Simulation-driven design of bonded joints in fibre composite aircraft structures using progressive damage analyses

Kurzfassung

In fibre composite structures, bonded joints offer mechanical advantages over bolted joints and can thus contribute to lightweight design. Nevertheless, in aircraft constructions most joints use mechanical fastening elements. One of the major obstacles to the use of bonded joints is the complexity of the design task. In addition to the simple strength requirement, a specific failure mode of the joint is required. A so-called stock-break failure in the composite adherend is desired. In order to facilitate design and certification, a simulation-based determination of the failure behaviour is aimed at. For this purpose, a holistic but pragmatic approach for the progressive damage analysis of the entire bonded joint is compiled.
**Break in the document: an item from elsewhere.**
-- ==== Sys2Proof/Machine/Dispatch.lean ====
section
/-! DEFINITION. The dispatch of the commands to their meanings: one arm per row of the opcode table. -/

namespace Sys2Proof.Machine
This holistic approach includes the material behaviour of the fibre composite adherends, i.e. the intra- and interlaminar behaviour, as well as the mechanical behaviour of the adhesive including plasticity and damage. For each component different modelling approaches, varying in complexity and accuracy, are under investigation. In order to test the compiled approaches, the required material parameters are determined experimentally within the scope of this work. To demonstrate the potential of the approach, it is applied to derive a design guideline for the required positioning accuracy of a bonded longitudinal fuselage joint.